_BRIEF_. The span to copy runs from the line containing "fitsBytes 2 classes" to the last line below. Copy it exactly, with nothing else.
______________________________
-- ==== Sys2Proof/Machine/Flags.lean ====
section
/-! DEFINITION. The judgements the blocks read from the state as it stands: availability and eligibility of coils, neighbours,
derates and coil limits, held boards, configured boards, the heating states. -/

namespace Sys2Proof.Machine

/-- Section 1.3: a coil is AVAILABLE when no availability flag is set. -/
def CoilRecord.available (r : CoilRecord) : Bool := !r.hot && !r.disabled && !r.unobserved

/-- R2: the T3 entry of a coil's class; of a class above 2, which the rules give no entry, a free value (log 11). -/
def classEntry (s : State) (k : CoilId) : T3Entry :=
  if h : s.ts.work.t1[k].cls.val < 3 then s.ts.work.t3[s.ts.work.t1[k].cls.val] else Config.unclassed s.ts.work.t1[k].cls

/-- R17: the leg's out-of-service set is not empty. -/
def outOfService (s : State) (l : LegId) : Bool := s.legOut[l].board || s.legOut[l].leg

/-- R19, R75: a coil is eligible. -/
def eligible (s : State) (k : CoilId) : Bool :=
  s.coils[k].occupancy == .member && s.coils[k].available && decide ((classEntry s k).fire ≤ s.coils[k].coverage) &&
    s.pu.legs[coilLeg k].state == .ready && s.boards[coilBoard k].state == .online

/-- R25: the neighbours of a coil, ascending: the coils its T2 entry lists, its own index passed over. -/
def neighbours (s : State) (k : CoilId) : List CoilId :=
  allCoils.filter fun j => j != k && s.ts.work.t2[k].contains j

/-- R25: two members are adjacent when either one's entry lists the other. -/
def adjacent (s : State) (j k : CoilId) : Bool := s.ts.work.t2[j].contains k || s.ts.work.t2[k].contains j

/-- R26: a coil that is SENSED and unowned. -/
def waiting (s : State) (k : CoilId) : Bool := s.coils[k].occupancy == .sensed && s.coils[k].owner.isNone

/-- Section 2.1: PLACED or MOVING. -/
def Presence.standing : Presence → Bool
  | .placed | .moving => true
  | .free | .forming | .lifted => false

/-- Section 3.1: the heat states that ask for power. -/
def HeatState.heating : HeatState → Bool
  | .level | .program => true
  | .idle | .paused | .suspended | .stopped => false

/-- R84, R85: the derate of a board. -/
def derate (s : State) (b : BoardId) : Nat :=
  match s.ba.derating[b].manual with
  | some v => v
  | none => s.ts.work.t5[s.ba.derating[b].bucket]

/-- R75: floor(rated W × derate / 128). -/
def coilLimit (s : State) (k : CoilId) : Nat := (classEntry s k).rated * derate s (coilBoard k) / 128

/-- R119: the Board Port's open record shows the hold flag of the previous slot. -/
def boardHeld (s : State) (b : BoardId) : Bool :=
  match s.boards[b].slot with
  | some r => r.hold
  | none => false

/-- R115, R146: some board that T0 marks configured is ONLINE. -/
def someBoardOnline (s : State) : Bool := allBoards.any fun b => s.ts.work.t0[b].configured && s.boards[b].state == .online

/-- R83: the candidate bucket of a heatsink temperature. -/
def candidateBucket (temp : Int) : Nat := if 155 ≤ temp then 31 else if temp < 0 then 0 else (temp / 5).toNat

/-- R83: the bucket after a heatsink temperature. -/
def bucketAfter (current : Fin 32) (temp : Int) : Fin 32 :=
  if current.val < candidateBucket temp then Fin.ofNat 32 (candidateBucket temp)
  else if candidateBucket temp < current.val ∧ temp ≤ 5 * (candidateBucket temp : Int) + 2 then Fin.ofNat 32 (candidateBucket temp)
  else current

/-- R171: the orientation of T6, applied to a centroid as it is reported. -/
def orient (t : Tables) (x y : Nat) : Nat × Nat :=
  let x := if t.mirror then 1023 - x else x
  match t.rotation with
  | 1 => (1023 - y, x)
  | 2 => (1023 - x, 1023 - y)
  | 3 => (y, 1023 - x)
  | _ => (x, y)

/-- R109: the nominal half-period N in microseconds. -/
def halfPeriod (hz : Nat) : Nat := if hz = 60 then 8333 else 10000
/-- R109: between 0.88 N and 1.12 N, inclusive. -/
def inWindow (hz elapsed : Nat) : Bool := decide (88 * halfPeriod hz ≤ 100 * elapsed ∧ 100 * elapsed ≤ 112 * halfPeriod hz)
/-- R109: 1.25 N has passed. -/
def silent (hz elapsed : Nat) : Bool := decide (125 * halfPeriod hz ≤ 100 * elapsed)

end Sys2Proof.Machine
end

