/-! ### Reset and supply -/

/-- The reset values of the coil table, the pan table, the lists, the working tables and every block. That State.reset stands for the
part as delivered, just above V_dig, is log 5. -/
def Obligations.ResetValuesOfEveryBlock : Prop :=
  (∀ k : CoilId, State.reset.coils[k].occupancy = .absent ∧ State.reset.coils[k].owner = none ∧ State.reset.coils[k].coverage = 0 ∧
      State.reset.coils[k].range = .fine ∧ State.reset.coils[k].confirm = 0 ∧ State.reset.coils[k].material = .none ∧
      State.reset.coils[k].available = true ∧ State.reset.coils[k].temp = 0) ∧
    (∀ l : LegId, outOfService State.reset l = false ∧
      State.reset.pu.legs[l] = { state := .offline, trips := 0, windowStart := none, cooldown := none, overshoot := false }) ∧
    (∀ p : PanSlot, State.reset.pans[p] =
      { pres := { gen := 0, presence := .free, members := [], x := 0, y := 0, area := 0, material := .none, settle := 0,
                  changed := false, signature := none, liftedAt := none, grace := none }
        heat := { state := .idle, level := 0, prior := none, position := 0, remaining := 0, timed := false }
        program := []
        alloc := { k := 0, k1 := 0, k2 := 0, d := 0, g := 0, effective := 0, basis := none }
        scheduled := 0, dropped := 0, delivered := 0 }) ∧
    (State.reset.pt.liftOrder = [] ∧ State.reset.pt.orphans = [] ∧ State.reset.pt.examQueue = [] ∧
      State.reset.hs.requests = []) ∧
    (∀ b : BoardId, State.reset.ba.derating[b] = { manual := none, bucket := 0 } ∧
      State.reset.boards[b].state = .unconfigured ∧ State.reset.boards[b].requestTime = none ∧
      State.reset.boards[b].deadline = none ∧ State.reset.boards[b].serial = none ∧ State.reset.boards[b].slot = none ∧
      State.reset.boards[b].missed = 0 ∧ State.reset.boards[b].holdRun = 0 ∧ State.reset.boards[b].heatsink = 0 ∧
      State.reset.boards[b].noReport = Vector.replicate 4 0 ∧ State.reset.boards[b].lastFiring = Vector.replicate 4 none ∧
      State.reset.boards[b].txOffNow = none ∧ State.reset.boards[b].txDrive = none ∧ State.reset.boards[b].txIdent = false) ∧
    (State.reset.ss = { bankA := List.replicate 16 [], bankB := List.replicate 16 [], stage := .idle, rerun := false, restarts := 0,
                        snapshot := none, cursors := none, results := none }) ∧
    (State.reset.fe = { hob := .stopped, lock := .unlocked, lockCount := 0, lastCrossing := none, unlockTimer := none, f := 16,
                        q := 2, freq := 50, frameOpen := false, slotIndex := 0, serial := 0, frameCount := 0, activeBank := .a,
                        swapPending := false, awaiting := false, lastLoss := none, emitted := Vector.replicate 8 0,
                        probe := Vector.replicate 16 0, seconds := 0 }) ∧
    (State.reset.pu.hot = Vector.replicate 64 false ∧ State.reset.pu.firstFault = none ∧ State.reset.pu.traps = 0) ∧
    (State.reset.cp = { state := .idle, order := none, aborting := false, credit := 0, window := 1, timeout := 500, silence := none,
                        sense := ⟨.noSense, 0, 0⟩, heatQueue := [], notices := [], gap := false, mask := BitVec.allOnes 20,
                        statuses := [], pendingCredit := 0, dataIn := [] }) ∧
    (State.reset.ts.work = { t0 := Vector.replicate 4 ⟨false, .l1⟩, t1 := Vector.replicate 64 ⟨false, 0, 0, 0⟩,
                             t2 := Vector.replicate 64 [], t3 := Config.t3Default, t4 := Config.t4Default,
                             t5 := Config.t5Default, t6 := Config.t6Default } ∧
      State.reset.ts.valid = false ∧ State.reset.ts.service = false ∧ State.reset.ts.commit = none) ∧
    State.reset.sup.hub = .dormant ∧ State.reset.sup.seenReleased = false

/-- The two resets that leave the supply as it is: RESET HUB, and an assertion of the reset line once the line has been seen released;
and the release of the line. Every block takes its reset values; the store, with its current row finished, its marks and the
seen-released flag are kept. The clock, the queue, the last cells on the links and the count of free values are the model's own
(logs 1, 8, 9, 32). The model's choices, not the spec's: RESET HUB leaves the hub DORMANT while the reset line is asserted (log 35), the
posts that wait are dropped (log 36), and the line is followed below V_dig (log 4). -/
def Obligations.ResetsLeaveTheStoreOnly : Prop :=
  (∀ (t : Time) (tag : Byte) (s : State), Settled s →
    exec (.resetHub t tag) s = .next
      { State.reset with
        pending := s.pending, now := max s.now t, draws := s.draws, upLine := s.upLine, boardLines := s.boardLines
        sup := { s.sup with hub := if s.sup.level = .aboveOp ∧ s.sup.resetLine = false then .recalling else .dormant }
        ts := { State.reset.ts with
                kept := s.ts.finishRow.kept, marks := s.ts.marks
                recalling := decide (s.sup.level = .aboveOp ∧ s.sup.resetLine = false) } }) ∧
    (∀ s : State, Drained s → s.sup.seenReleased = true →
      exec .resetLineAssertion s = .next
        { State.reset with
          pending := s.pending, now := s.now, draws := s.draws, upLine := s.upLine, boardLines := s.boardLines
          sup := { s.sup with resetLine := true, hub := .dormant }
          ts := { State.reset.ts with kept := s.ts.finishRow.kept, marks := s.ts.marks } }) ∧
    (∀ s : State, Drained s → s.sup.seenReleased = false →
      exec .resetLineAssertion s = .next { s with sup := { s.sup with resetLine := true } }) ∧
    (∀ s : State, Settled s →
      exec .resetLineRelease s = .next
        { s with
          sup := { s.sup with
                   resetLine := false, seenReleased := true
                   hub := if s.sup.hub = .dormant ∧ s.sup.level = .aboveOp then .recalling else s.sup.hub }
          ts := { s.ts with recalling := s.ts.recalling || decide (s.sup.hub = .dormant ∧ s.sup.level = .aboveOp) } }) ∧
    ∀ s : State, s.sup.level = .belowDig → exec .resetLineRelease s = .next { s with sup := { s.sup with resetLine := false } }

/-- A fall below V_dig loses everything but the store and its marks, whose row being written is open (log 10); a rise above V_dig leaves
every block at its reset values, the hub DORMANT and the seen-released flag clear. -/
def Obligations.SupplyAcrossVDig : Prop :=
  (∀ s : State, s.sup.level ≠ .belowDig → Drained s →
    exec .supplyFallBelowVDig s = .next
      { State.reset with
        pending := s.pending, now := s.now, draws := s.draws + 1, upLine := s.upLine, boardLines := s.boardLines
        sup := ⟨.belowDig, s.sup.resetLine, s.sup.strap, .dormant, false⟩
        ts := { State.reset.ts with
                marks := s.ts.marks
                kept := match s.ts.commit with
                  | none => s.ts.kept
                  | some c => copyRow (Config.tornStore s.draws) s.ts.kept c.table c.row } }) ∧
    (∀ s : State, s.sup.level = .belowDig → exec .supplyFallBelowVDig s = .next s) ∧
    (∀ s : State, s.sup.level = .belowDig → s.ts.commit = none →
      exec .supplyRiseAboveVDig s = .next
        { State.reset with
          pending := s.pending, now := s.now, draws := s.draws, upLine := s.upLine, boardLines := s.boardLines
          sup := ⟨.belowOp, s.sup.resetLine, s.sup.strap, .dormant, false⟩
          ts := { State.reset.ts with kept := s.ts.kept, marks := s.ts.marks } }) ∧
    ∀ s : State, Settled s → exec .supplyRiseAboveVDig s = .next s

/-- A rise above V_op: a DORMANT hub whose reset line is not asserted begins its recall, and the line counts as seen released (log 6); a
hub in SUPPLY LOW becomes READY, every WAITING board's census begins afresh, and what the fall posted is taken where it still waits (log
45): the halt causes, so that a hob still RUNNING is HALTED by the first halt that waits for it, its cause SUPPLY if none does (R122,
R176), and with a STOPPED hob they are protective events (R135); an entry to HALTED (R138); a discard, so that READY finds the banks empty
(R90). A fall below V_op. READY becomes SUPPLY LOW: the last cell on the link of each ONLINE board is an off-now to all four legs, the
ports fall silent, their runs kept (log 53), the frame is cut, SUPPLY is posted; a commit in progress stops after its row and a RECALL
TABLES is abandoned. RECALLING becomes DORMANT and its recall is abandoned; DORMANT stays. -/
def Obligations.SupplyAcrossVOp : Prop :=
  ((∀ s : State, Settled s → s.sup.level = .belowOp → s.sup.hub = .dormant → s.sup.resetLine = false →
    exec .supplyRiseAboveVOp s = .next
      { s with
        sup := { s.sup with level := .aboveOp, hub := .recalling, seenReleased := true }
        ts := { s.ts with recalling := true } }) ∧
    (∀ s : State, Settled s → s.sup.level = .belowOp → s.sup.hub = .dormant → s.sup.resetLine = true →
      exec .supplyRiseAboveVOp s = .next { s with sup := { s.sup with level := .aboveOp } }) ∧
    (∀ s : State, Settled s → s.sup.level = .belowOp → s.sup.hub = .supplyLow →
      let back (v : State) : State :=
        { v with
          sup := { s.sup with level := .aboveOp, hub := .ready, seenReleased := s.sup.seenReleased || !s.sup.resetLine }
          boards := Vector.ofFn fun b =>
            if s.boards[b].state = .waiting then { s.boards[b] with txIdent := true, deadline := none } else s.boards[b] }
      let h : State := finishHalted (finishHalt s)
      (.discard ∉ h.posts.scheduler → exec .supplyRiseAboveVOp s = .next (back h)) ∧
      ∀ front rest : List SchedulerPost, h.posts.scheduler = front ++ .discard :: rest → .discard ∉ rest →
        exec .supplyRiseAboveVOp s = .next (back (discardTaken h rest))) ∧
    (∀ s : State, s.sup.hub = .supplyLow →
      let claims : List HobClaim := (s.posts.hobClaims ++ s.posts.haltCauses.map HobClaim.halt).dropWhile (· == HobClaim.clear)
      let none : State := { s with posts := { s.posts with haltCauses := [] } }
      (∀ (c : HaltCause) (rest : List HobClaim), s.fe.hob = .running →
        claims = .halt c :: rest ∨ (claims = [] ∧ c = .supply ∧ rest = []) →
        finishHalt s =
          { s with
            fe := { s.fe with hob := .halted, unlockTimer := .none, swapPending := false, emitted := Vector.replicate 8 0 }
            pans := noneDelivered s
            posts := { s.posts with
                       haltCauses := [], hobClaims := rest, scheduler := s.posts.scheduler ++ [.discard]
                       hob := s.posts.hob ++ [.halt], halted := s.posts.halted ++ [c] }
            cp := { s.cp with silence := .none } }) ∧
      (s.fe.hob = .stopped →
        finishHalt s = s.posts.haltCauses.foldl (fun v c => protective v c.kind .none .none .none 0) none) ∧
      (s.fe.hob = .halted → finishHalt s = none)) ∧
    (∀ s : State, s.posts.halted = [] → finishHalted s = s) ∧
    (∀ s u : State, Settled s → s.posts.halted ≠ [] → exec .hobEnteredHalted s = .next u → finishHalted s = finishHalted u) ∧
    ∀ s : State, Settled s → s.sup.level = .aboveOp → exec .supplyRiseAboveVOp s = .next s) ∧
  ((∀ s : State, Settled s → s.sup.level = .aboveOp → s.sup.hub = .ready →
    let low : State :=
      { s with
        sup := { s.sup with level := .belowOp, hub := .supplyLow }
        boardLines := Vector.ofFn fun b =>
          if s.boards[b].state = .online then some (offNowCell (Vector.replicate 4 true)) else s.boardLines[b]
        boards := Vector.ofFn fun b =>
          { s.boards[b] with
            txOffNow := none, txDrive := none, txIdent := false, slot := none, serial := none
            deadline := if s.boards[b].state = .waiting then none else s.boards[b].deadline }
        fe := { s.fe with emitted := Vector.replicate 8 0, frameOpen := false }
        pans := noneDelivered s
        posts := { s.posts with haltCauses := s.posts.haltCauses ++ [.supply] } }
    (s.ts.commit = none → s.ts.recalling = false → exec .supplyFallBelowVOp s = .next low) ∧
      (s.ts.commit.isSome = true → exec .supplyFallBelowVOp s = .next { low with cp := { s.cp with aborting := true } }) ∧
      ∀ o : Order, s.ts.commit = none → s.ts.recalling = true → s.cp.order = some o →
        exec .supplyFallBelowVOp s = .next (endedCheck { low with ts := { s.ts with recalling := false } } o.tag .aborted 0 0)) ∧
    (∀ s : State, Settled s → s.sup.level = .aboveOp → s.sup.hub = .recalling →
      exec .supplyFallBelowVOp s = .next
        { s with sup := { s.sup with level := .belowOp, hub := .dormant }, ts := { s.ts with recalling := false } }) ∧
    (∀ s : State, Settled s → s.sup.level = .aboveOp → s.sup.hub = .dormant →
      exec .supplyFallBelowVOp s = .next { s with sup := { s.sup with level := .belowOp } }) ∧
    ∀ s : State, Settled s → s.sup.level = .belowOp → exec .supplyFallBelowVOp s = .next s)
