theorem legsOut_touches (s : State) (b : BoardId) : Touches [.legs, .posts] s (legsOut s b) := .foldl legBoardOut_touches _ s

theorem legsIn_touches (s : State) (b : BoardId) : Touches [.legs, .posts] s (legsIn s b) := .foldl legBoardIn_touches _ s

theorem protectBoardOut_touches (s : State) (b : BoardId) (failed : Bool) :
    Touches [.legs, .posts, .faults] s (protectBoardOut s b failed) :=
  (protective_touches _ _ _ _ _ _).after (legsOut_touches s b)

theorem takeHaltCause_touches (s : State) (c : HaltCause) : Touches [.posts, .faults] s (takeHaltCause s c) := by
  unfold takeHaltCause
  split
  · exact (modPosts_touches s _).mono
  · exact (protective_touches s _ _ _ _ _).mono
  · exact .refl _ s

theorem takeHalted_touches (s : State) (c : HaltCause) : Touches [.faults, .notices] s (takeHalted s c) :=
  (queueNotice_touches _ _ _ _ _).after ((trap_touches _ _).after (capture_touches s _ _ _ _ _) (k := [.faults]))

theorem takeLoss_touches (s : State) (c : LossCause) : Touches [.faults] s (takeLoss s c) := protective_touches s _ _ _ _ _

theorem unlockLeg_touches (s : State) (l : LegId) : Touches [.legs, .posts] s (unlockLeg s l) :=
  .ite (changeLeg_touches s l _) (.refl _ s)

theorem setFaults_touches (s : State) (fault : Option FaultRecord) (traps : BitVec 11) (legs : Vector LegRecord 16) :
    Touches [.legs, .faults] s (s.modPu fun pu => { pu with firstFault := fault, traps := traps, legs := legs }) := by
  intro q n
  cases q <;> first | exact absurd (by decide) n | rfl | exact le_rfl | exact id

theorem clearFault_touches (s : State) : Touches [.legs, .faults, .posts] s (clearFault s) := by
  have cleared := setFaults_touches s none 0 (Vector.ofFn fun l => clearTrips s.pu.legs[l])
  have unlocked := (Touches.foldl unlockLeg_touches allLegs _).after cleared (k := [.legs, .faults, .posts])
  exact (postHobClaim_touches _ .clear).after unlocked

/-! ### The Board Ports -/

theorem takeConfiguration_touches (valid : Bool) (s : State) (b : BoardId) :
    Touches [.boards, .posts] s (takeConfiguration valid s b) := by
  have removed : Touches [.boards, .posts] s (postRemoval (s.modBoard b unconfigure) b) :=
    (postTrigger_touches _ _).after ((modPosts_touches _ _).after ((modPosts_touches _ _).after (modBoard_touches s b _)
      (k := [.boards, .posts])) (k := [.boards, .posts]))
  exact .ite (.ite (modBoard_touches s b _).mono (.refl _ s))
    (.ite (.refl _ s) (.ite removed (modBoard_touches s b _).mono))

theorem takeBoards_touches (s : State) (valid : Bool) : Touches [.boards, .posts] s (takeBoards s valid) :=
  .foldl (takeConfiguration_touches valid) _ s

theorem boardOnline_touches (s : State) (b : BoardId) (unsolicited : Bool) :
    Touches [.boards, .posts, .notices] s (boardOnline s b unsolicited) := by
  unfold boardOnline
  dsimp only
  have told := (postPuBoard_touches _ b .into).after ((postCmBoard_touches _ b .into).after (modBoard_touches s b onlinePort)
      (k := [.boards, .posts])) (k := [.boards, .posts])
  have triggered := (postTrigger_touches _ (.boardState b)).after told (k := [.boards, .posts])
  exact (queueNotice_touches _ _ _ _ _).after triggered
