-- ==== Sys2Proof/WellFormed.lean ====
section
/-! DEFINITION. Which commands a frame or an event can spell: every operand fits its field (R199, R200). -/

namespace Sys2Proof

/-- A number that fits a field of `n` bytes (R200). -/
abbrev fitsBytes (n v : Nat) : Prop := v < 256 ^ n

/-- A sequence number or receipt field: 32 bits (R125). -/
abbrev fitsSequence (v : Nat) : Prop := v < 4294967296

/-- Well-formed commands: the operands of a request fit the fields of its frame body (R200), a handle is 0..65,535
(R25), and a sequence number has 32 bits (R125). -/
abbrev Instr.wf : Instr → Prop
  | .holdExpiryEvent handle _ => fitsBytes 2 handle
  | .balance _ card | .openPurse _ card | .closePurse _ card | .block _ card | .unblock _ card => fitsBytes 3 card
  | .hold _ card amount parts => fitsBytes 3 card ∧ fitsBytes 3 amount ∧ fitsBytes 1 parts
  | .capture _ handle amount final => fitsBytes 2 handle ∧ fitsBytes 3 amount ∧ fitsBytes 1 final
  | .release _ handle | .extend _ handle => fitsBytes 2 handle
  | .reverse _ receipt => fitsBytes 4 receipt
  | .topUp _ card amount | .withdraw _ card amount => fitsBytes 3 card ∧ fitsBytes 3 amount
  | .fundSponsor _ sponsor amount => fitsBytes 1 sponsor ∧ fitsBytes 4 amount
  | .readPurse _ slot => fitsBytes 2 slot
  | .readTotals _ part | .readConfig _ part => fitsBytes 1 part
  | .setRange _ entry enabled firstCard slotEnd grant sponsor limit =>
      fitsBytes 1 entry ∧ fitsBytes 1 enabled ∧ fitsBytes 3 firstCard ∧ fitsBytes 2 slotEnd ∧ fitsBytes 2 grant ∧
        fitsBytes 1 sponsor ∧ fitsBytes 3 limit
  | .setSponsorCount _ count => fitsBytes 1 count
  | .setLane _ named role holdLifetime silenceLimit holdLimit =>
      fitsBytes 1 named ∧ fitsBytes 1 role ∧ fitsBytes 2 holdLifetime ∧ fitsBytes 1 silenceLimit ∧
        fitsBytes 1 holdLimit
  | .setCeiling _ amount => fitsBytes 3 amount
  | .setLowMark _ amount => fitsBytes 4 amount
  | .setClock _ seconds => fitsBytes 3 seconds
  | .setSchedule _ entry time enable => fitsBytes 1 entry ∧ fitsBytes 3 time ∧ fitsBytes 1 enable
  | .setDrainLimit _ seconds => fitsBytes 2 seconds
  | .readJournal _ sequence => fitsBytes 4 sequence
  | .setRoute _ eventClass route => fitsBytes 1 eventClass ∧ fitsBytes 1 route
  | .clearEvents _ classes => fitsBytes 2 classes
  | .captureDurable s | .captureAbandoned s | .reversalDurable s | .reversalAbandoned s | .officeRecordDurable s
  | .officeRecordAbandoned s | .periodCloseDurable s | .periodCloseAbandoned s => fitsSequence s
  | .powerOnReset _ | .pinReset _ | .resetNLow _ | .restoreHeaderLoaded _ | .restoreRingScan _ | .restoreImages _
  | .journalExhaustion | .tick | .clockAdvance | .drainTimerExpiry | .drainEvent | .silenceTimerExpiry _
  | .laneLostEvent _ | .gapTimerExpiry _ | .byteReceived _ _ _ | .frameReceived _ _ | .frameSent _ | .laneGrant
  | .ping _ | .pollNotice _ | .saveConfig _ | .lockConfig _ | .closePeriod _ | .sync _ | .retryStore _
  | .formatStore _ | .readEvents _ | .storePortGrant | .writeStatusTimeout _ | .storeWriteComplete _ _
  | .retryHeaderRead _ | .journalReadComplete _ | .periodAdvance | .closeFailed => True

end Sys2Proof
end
______________________________
_TASK SOLUTION_.
  | .clearEvents _ classes => fitsBytes 2 classes
  | .captureDurable s | .captureAbandoned s | .reversalDurable s | .reversalAbandoned s | .officeRecordDurable s
  | .officeRecordAbandoned s | .periodCloseDurable s | .periodCloseAbandoned s => fitsSequence s
  | .powerOnReset _ | .pinReset _ | .resetNLow _ | .restoreHeaderLoaded _ | .restoreRingScan _ | .restoreImages _
  | .journalExhaustion | .tick | .clockAdvance | .drainTimerExpiry | .drainEvent | .silenceTimerExpiry _
  | .laneLostEvent _ | .gapTimerExpiry _ | .byteReceived _ _ _ | .frameReceived _ _ | .frameSent _ | .laneGrant
  | .ping _ | .pollNotice _ | .saveConfig _ | .lockConfig _ | .closePeriod _ | .sync _ | .retryStore _
  | .formatStore _ | .readEvents _ | .storePortGrant | .writeStatusTimeout _ | .storeWriteComplete _ _
  | .retryHeaderRead _ | .journalReadComplete _ | .periodAdvance | .closeFailed => True

end Sys2Proof
end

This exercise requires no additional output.